Work required:
Return each line of the listing in which the word "raiseDepot" appears.

Dataset records:
+++
@[simp] theorem missEntries_frame (s : State) :
    (missEntries s).clk = s.clk ∧ (missEntries s).params = s.params ∧ (missEntries s).pbc = s.pbc ∧
    (missEntries s).scs = s.scs ∧ (missEntries s).clr = s.clr ∧ (missEntries s).hpl = s.hpl ∧
    (missEntries s).pal = s.pal ∧ (missEntries s).lce = s.lce ∧ (missEntries s).frs = s.frs ∧
    (missEntries s).pending = s.pending := by
  simp [missEntries]

@[simp] theorem removeEntries_frame (s : State) :
    (removeEntries s).clk = s.clk ∧ (removeEntries s).params = s.params ∧ (removeEntries s).pbc = s.pbc ∧
    (removeEntries s).scs = s.scs ∧ (removeEntries s).clr = s.clr ∧ (removeEntries s).hpl = s.hpl ∧
    (removeEntries s).pal = s.pal ∧ (removeEntries s).lce = s.lce ∧ (removeEntries s).frs = s.frs ∧
    (removeEntries s).pending = s.pending := by
  simp [removeEntries]

/-- R174, R178, R184: the entry a bay entered RELEASING or was held with is never one that step 3 removes. -/
@[simp] theorem removeEntries_relEntry (b : Bay) (s : State) :
    (removeEntries s).dpc.bays[b].relEntry =
      s.dpc.bays[b].relEntry.filter fun id => !(s.dpc.entries.filter (isOld s)).any (·.id == id) := by
  simp [removeEntries]

@[simp] theorem currentAtTick_frame (b : Bay) (s : State) :
    (currentAtTick b s).clk = s.clk ∧ (currentAtTick b s).params = s.params ∧ (currentAtTick b s).scs = s.scs ∧
    (currentAtTick b s).clr = s.clr ∧ (currentAtTick b s).lce = s.lce ∧ (currentAtTick b s).frs = s.frs ∧
    (currentAtTick b s).pending = s.pending := by
  simp [currentAtTick]

@[simp] theorem dpcMinute_frame (minute : Nat) (s : State) :
    (dpcMinute minute s).clk = s.clk ∧ (dpcMinute minute s).params = s.params ∧ (dpcMinute minute s).scs = s.scs ∧
    (dpcMinute minute s).clr = s.clr ∧ (dpcMinute minute s).lce = s.lce ∧ (dpcMinute minute s).frs = s.frs ∧
    (dpcMinute minute s).pending = s.pending := by
  simp [dpcMinute]

@[simp] theorem callLeadChanged_frame (s : State) :
    (callLeadChanged s).clk = s.clk ∧ (callLeadChanged s).params = s.params ∧ (callLeadChanged s).scs = s.scs ∧
    (callLeadChanged s).clr = s.clr ∧ (callLeadChanged s).lce = s.lce ∧ (callLeadChanged s).frs = s.frs ∧
    (callLeadChanged s).pending = s.pending := by
  simp [callLeadChanged]

@[simp] theorem overdueLimit_frame (b : Bay) (s : State) :
    (overdueLimit b s).clk = s.clk ∧ (overdueLimit b s).params = s.params ∧ (overdueLimit b s).pbc = s.pbc ∧
    (overdueLimit b s).scs = s.scs ∧ (overdueLimit b s).clr = s.clr ∧ (overdueLimit b s).hpl = s.hpl ∧
    (overdueLimit b s).pal = s.pal ∧ (overdueLimit b s).lce = s.lce ∧ (overdueLimit b s).frs = s.frs ∧
    (overdueLimit b s).pending = s.pending := by
  unfold overdueLimit; split <;> simp

@[simp] theorem setPin_frame (high : Bool) (s : State) :
    (setPin high s).clk = s.clk ∧ (setPin high s).clu = s.clu ∧ (setPin high s).params = s.params ∧
    (setPin high s).pbc = s.pbc ∧ (setPin high s).scs = s.scs ∧ (setPin high s).clr = s.clr ∧
    (setPin high s).hpl = s.hpl ∧ (setPin high s).pal = s.pal ∧ (setPin high s).lce = s.lce ∧
    (setPin high s).frs = s.frs ∧ (setPin high s).pending = s.pending := by
  simp [setPin]

@[simp] theorem latchAssert_frame (s : State) :
    (latchAssert s).clk = s.clk ∧ (latchAssert s).params = s.params ∧ (latchAssert s).pbc = s.pbc ∧
    (latchAssert s).scs = s.scs ∧ (latchAssert s).clr = s.clr ∧ (latchAssert s).hpl = s.hpl ∧
    (latchAssert s).pal = s.pal ∧ (latchAssert s).lce = s.lce ∧ (latchAssert s).frs = s.frs ∧
    (latchAssert s).pending = s.pending := by
  simp [latchAssert]

@[simp] theorem latchRelease_frame (s : State) :
    (latchRelease s).clk = s.clk ∧ (latchRelease s).params = s.params ∧ (latchRelease s).pbc = s.pbc ∧
    (latchRelease s).scs = s.scs ∧ (latchRelease s).clr = s.clr ∧ (latchRelease s).hpl = s.hpl ∧
    (latchRelease s).pal = s.pal ∧ (latchRelease s).lce = s.lce ∧ (latchRelease s).frs = s.frs ∧
    (latchRelease s).pending = s.pending := by
  simp [latchRelease]
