theorem test_meets_FramesAreReadAsSent : frameA.payload.length ≤ 248 ∧ busy.clu.receiver = .hunting := by decide +kernel
/-- The first and the last character that may be damaged. -/
theorem test_meets_DamagedFramesAreDropped :
    (2 < frameA.wire.length ∧ frameA.wire[2]? ≠ some 0x18) ∧
      6 < frameA.wire.length ∧ frameA.wire[6]? ≠ some (~~~ (frameA.wire[6]?.getD 0)) := by decide +kernel
theorem test_meets_ReceivedRequestsAreServedOrWait :
    let full : State := { quiet with clu := { quiet.clu with rxQueue := [frameA, frameA, frameA, frameA], tx := .reply frameA } }
    let one : State := { quiet with clu := { quiet.clu with rxQueue := [frameA, frameA, frameA], tx := .reply frameA } }
    (1 ≤ frameA.type.toNat ∧ frameA.type.toNat ≤ 0x3F ∧ frameA.tag ≠ 0) ∧
      ((wake one).clu.rxQueue.length < 4 ∧ replyFree (wake one) = false) ∧
      ((wake quiet).clu.rxQueue = [] ∧ replyFree (wake quiet) = true) ∧ 4 ≤ (wake full).clu.rxQueue.length ∧
      ¬(1 ≤ (⟨0x40, 1, []⟩ : Frame).type.toNat ∧ (⟨0x40, 1, []⟩ : Frame).type.toNat ≤ 0x3F) := by decide +kernel
theorem test_meets_FramesBeginAndAreAbandoned :
    (wake quiet).clu.receiver = .hunting ∧ (1#8).toNat < 2 ∧ 250 < (251#8).toNat ∧
      (wake (setReceiver (.frame []) quiet)).clu.receiver = .frame [] := by decide +kernel
theorem test_meets_RequestCommandsAreServed : (0x19, 3, [7]) ∈ (Instr.cancelDeparture 3 [7]).request := by decide
theorem test_meets_RefusedRequestsChangeNothing :
    (serve frameA quiet).2.result ≠ .ok ∧ (serve frameA quiet).2.result ≠ .clamped := by decide +kernel
theorem test_meets_RequestsAreCheckedFirst :
    (¬ 0x04 ∈ catalogue ∧ ¬ 0x3F ∈ catalogue) ∧ fixedSize 0x19 = some 1 ∧
      (([] : List Byte).length ≠ 5 * (1#8).toNat ∧ ([] : List Byte).length ≠ 2 * (1#8).toNat ∧
        ([] : List Byte).length ≠ 4 * (1#8).toNat) ∧
      ((List.replicate 6 0#8).length % 5 ≠ 0 ∧ 5 * 48 < (List.replicate 245 0#8).length) ∧
      (0#8).toNat = 0 ∧ 32 < (33#8).toNat ∧ (wake (inMode .config)).clu.mode = .config := by decide +kernel
/-- One lane promised and none there. -/
theorem test_meets_RequestsAreCheckedFirst_lanes : ∀ ls, lanesPayload ls ≠ [1] := by
  intro ls h
  cases ls with
  | nil => simp [lanesPayload, u8] at h
  | cons l ls => simp [lanesPayload, u8] at h
theorem test_meets_FrameSentChoosesTheNext :
    let r : State := { quiet with clu := { quiet.clu with tx := .reply frameA, depotPending := addKind 0 .gate } }
    let q : State := { quiet with clu := { quiet.clu with tx := .reply frameA, rxQueue := [frameA] } }
    let p : State := { quiet with clu := { quiet.clu with tx := .notice frameA, replies := [frameA] } }
    (wake quiet).clu.tx = .idle ∧
      ((wake r).clu.tx ≠ .idle ∧ (wake r).clu.rxQueue = [] ∧ hasKind (wake r).clu.depotPending .entry = false ∧
        nextNotice { wake r with clu := { (wake r).clu with tx := .idle } } = some (.gate, none)) ∧
      ((wake q).clu.rxQueue = [frameA] ∧ (wake q).clu.tx ≠ .idle ∧ (wake q).clu.replies = []) ∧
      ((wake p).clu.rxQueue = [] ∧ (wake p).clu.replies = [frameA]) := by decide +kernel
theorem test_meets_NoticesGoInOrder :
    nextNotice (raiseBay .held 0 quiet) = some (.held, some 0) ∧ nextNotice (raiseDepot .gate quiet) = some (.gate, none) ∧
      nextNotice quiet = none := by decide +kernel
theorem test_meets_SendingANoticeClearsIt :
    nextNotice (raiseEntry 7 quiet) = some (.entry, none) ∧ nextNotice (raiseBay .overdue 31 quiet) = some (.overdue, some 31) ∧
      nextNotice (raiseDepot .gate quiet) = some (.gate, none) ∧
      (nextNotice (raiseDepot .budgetExceeded quiet) = some (.budgetExceeded, none) ∧
        (raiseDepot .budgetExceeded quiet).pal.meterSum < 65536) := by
  decide +kernel
theorem test_meets_QueriesAnswerTheState :
    let r : LampResult := ⟨0, 0, .pass, none, 1, none, []⟩
    let s : State := { quiet with lce := { quiet.lce with results := quiet.lce.results.set 31 (some r) } }
    r ∈ (wake s).lce.results[(31 : Bay)] ∧ (wake s).lce.results[(0 : Bay)] = none := by decide +kernel
theorem test_meets_QueriesAnswerTheState_grants :
    (0#8).toNat + 0 < 16 ∧ (wake busy).pal.grants[(0#8).toNat + 0]?.map (·.levelAtAdmission) = some .normal := by
  decide +kernel
theorem test_meets_TableRunsAreReported : (1#8) ≠ 0 ∧ (255#8) ≠ 0 := by decide
theorem test_meets_ModesAllowRequests :
    (0x09#8).toNat ∈ [0x09, 0x0A, 0x0B, 0x0C, 0x0E] ∧ (0x0E#8).toNat ∈ [0x09, 0x0A, 0x0B, 0x0C, 0x0E] ∧
      (inMode .config).clu.mode = .config ∧ (inMode .safe).clu.mode ≠ .config ∧
      ¬ (0x30#8).toNat ∈ [0x01, 0x02, 0x03, 0x09, 0x0A, 0x0B, 0x0C, 0x0E, 0x33] := by decide +kernel
theorem test_meets_StartAndConfigureChangeTheMode :
    ((wake (inMode .config)).clu.mode ≠ .run ∧ (wake (inMode .config)).clk.isSet = true ∧
      [(0 : Bay), 1] ∈ (wake (inMode .config)).dpc.lanes.toList) ∧ (wake (inMode .run)).clu.mode = .run ∧
      (wake quiet).clk.isSet = false ∧ (wake (inMode .safe)).clu.mode = .safe := by decide +kernel
theorem test_meets_StopMakesTheDepotSafe :
    (wake busy).clu.mode = .run ∧ (wake (inMode .safe)).clu.mode ≠ .run ∧
      (wake busy).dpc.bays[(0 : Bay)].state = .cleared ∧ (wake busy).dpc.bays[(1 : Bay)].state = .held := by decide +kernel
theorem test_meets_SetClockMovesTheTimeOfDay :
    ((24#8).toNat > 23 ∧ (60#8).toNat > 59) ∧ ((wake busy).clu.mode ≠ .config ∧ (wake busy).clk.tod = 0) ∧
      ((300 : Int) - 0 + 43200) % 86400 - 43200 ≤ 300 ∧ 300 < ((301 : Int) - 0 + 43200) % 86400 - 43200 ∧
      (wake (inMode .config)).clu.mode = .config := by decide +kernel
theorem test_meets_SecondTickAdvancesTheClock :
    (wake busy).clk.tod < 86400 ∧ BudgetLaw (wake busy) ∧ (3 : Bay) ∈ (wake busy).lce.queue := by
  unfold BudgetLaw; decide +kernel
theorem test_meets_MinuteTickRunsTheDepot :
    (wake busy).clk.minuteTicks = [] ∧
      (wake { busy with clk := { busy.clk with minuteTicks := [30] } }).clk.minuteTicks = [30] ∧
      entryOf .cleared ∈ (wake busy).dpc.entries ∧ TimetableLaw (wake busy) := by unfold TimetableLaw; decide +kernel
/-- Bay 1 HELD from RELEASING, its cabin not ready, with an entry that was cancelled 600 second ticks ago. -/
def heldWithOld : State :=
  updDpc 0 (fun d => { d with holds := addHold 0 .host, ret := some .releasing, cur := none, heatWaiver := false })
    { fit .held false with
      clk := { State.reset.clk with ticks := 600, minuteTicks := [1] }
      dpc := { (fit .held false).dpc with entries := [{ entryOf .cancelled with terminalSince := some 0 }] } }
theorem test_meets_MinuteTickRunsTheDepot_removal :
    TimetableLaw (wake heldWithOld) ∧ CurrentLaw (wake heldWithOld) ∧ (wake heldWithOld).clk.minuteTicks = [1] ∧
      (wake heldWithOld).clk.ticks - 0 ≥ 600 ∧ (wake heldWithOld).dpc.bays[(0 : Bay)].relEntry = some 7 := by
  unfold TimetableLaw CurrentLaw; decide +kernel
/-- R174, R178, R184: the removed id 7, used and CALLED again, is not the entry the bay was held with, and the bay that RELEASE
BAY lets go returns to STANDING. -/
theorem test_reused_id_is_another_entry :
    let t := after .minuteTick heldWithOld
    t.dpc.entries = [] ∧ t.dpc.bays[(0 : Bay)].relEntry = none ∧ t.dpc.bays[(0 : Bay)].state = .held ∧
      (after (.releaseBay 1 [1]) (withEntry .called t)).dpc.bays[(0 : Bay)].state = .standing := by decide +kernel
/-- R166, R168: the freeing of a bay that has nothing to free gives a fault change and its notice. -/
theorem test_freeing_a_clean_bay_is_a_fault_change :
    State.reset.frs.bays[(0 : Bay)] = FaultBay.atReset ∧
      hasKind (frsFree 0 State.reset).clu.pending[(0 : Bay)] .faultsChanged = true ∧
      hasKind State.reset.clu.pending[(0 : Bay)] .faultsChanged = false := by decide +kernel
/-- A NORMAL grant that has stood for the period, and a NORMAL candidate. -/
theorem test_meets_MinuteTickRunsTheDepot_rotation :
    let s := asking .normal
    let t : State := { s with
      clk := { s.clk with ticks := 1200 }
      hpl := { s.hpl with plans := upd s.hpl.plans 2 fun p => { p with level := .normal } }
      pal := { s.pal with grants := busy.pal.grants } }
    OneGrantLaw t ∧ t.params.rotation = 20 ∧ candidate 0 t = true ∧ level 0 t = .normal ∧ level 2 t = .normal ∧
      t.pal.grants.map (fun g => (g.bay, g.state, g.admissionTick)) = [(2, .active, 0)] ∧
      ({ t.params with rotation := 0 } : Params).rotation = 0 := by unfold OneGrantLaw; decide +kernel
theorem test_meets_SetLanesReplacesTheTable :
    let ls : List (Byte × List Byte) := [(1, [1, 2]), (8, [32])]
    ((lanesPayload ls).length ≤ 248 ∧ (∀ l ∈ ls, 1 ≤ l.1.toNat ∧ l.1.toNat ≤ 8 ∧ 1 ≤ l.2.length ∧ l.2.length ≤ 8 ∧
        ∀ b ∈ l.2, 1 ≤ b.toNat ∧ b.toNat ≤ 32) ∧ (ls.map (·.1)).Nodup ∧ (ls.flatMap (·.2)).Nodup) ∧
      ¬((([(9, [1])] : List (Byte × List Byte)).all fun l => decide (l.1.toNat ≤ 8)) = true) ∧
      (wake (inMode .config)).clu.mode = .config ∧ (wake busy).clu.mode ≠ .config ∧
      (updDpc 2 (fun d => { d with state := .held }) (inMode .config)).dpc.bays[(2 : Bay)].state = .held := by
  decide +kernel
theorem test_meets_SetBayServiceChangesOneBay :
    let c := inMode .config
    (wake busy).clu.mode ≠ .config ∧ (wake c).clu.mode = .config ∧ (2#8) ≠ 0 ∧ (2#8) ≠ 1 ∧
      (wake c).dpc.bays[(0 : Bay)].state ≠ .held ∧ (wake c).dpc.bays[(0 : Bay)].inService = decide ((0#8) = 0) ∧
      (wake c).dpc.bays[(0 : Bay)].inService ≠ decide ((1#8) = 0) ∧
      (wake (updDpc 0 (fun d => { d with state := .held }) c)).dpc.bays[(0 : Bay)].state = .held ∧
      ¬ (0 : Bay) ∈ behind 0 (wake c) ∧ ¬ (2 : Bay) ∈ behind 0 (wake c) := by decide +kernel
/-- Bay 2 held from CLEARED behind bay 1, and bay 2 not HELD. -/
theorem test_meets_SetBayServiceChangesOneBay_behind :
    let c := inMode .config
    let h := updDpc 1 (fun d => { d with state := .held, holds := 128, ret := some .cleared }) c
    (ModeLaw (wake h) ∧ (1 : Bay) ∈ behind 0 (wake h) ∧ (wake h).dpc.bays[(1 : Bay)].state = .held ∧
        (wake h).dpc.bays[(1 : Bay)].ret = some .cleared) ∧
      ModeLaw (wake c) ∧ (1 : Bay) ∈ behind 0 (wake c) ∧ (wake c).dpc.bays[(1 : Bay)].state ≠ .held := by
  unfold ModeLaw; decide +kernel
/-- Bay 2 held from READY behind bay 1. -/
theorem test_meets_SetBayServiceChangesOneBay_ready :
    let r := updDpc 1 (fun d => { d with state := .held, holds := 128, ret := some .ready }) (inMode .config)
    ModeLaw (wake r) ∧ (1 : Bay) ∈ behind 0 (wake r) ∧ (wake r).dpc.bays[(1 : Bay)].state = .held ∧
      (wake r).dpc.bays[(1 : Bay)].ret ≠ some .cleared := by
  unfold ModeLaw; decide +kernel
theorem test_meets_SetBayServiceChangesOneBay_holds :
    HoldLaw (wake (inMode .config)) ∧
      ∀ c ∈ [ClearState.ready, .cleared],
        HoldLaw (wake (updDpc 1 (fun d => { d with state := .held, holds := 128, ret := some c }) (inMode .config))) := by
  unfold HoldLaw; decide +kernel
/-- A scan that has stopped, at 249 ms and at 250 ms of its round. -/
theorem test_meets_SetBayServiceChangesOneBay_scan :
    let c (now : Nat) : State := { inMode .config with
      clk := { (inMode .config).clk with now := now }, scs := { (inMode .config).scs with round := .stopped } }
    ((wake (c 249)).scs.round = .stopped ∧ (wake (c 249)).clk.now < (wake (c 249)).scs.roundStart + 250) ∧
      ((wake (c 250)).scs.round = .stopped ∧ (wake (c 250)).scs.roundStart + 250 ≤ (wake (c 250)).clk.now) ∧
      effectiveList (c 250) ≠ [] := by decide +kernel
theorem test_meets_ClassesAndPlansAreSet :
    (wake busy).clu.mode ≠ .config ∧ (wake (inMode .config)).clu.mode = .config ∧
      (10 ≤ classA.power ∧ classA.power ≤ 600 ∧ 1 ≤ classA.rate ∧ classA.rate ≤ 2000 ∧ classA.loss ≤ 25 ∧
        50 ≤ classA.target ∧ classA.target ≤ 260 ∧ 50 ≤ classA.settle ∧ classA.settle ≤ 2000 ∧ 2 ≤ classA.block ∧
        classA.block ≤ 16 ∧ ∀ x ∈ classA.name, 0x20 ≤ x.toNat ∧ x.toNat ≤ 0x7E) ∧ ¬(10 ≤ 9) ∧
      (∀ x ∈ lampPlanA, x.group < 128 ∧ 1 ≤ x.group ∧ x.group ≤ 63 ∧ 1 ≤ x.min ∧ x.min ≤ 4000 ∧ x.min ≤ x.max ∧
        x.max ≤ 4094) ∧ (lampPlanA.map (·.group)).Nodup ∧ (0 : Fin 8).val + 1 = (1#8).toNat ∧
      (∀ i : Fin 8, i.val + 1 ≠ (9#8).toNat) := by decide +kernel
theorem test_meets_SetSeverityStagesTheTable :
    let e : SevEntry := ⟨1, 0xFFFF, .restrict⟩
    let half : State := { quiet with frs := { quiet.frs with staging := [e], stagingTotal := some 2 } }
    (e.low < 65536 ∧ e.high < 65536 ∧ 1 ≤ e.low ∧ e.low ≤ e.high) ∧ (64#8).toNat ≤ 64 ∧ ¬((65#8).toNat ≤ 64) ∧
      ((wake half).frs.stagingTotal = some (2#8).toNat ∧ (wake half).frs.staging.length = (1#8).toNat) ∧
      ¬((wake quiet).frs.stagingTotal = some (2#8).toNat) ∧ ([] ++ [e]).length ≠ (2#8).toNat ∧
      ([e] ++ [e]).length = (2#8).toNat := by decide +kernel
theorem test_meets_PageEntriesAreLookedUpAndMerged :
    let e : PageEntry := ⟨0x4001, true, 2⟩
    lookupSeverity busy.frs.table e.code ≠ .ignore ∧ lookupSeverity [⟨1, 0xFFFF, .ignore⟩] e.code = .ignore ∧
      (busy.frs.bays[(1 : Bay)].chain.any fun r => r.isOf e.code .coach) = true ∧
      (busy.frs.bays[(0 : Bay)].chain = [] ∧ 0 < busy.frs.free) := by decide +kernel
/-- A chain of 16 with one ADVISORY record, one with none but RESTRICT records, and one where nothing gives way. -/
theorem test_meets_PageEntriesAreLookedUpAndMerged_full :
    let r (v : Severity) : FaultRec := ⟨0x4001, .coach, v, true, 1, 0, 0, false, .coach⟩
    (16 ≤ (r .restrict :: r .advisory :: List.replicate 14 (r .blocking)).length ∧
        Replaces .restrict (r .restrict :: r .advisory :: List.replicate 14 (r .blocking)) [r .restrict] (r .advisory)) ∧
      Replaces .blocking (List.replicate 16 (r .restrict)) [] (r .restrict) ∧
      (∀ y ∈ List.replicate 16 (r .restrict), y.severity ≠ .advisory) ∧ Severity.restrict ≠ .blocking := by
  unfold Replaces; decide +kernel
/-- A failed step, a passed one, and a HEATER record that stands. -/
theorem test_meets_PageEntriesAreLookedUpAndMerged_parts :
    let es : List StepEntry := [⟨1, true, .opened, 0⟩, ⟨5, false, .pass, 40⟩]
    let t := lampReplacement 1 es busy
    let r : FaultRec := ⟨0xF202, .heater, .blocking, true, 255, 0, 0, true, .heater 0 .overload⟩
    (es.filter fun e => decide (e.outcome ≠ .pass)) = [⟨1, true, .opened, 0⟩] ∧ (r.code = 0xF202 ∧ r.origin = .heater) ∧
      (∃ x ∈ t.frs.bays[(1 : Bay)].chain, x.origin = .lamp ∧ x.detail = .lamp 1 0) ∧
      (16 ≤ (List.replicate 16 r).length ∨ quiet.frs.free = 0) := by decide +kernel
/-- In CONFIG, waiting for the next round's start. -/
def paced : State := { quiet with scs := { quiet.scs with round := .pacing } }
+++
Worked solution:
    nextNotice (raiseBay .held 0 quiet) = some (.held, some 0) ∧ nextNotice (raiseDepot .gate quiet) = some (.gate, none) ∧
      nextNotice (raiseDepot .gate quiet) = some (.gate, none) ∧
      (nextNotice (raiseDepot .budgetExceeded quiet) = some (.budgetExceeded, none) ∧
        (raiseDepot .budgetExceeded quiet).pal.meterSum < 65536) := by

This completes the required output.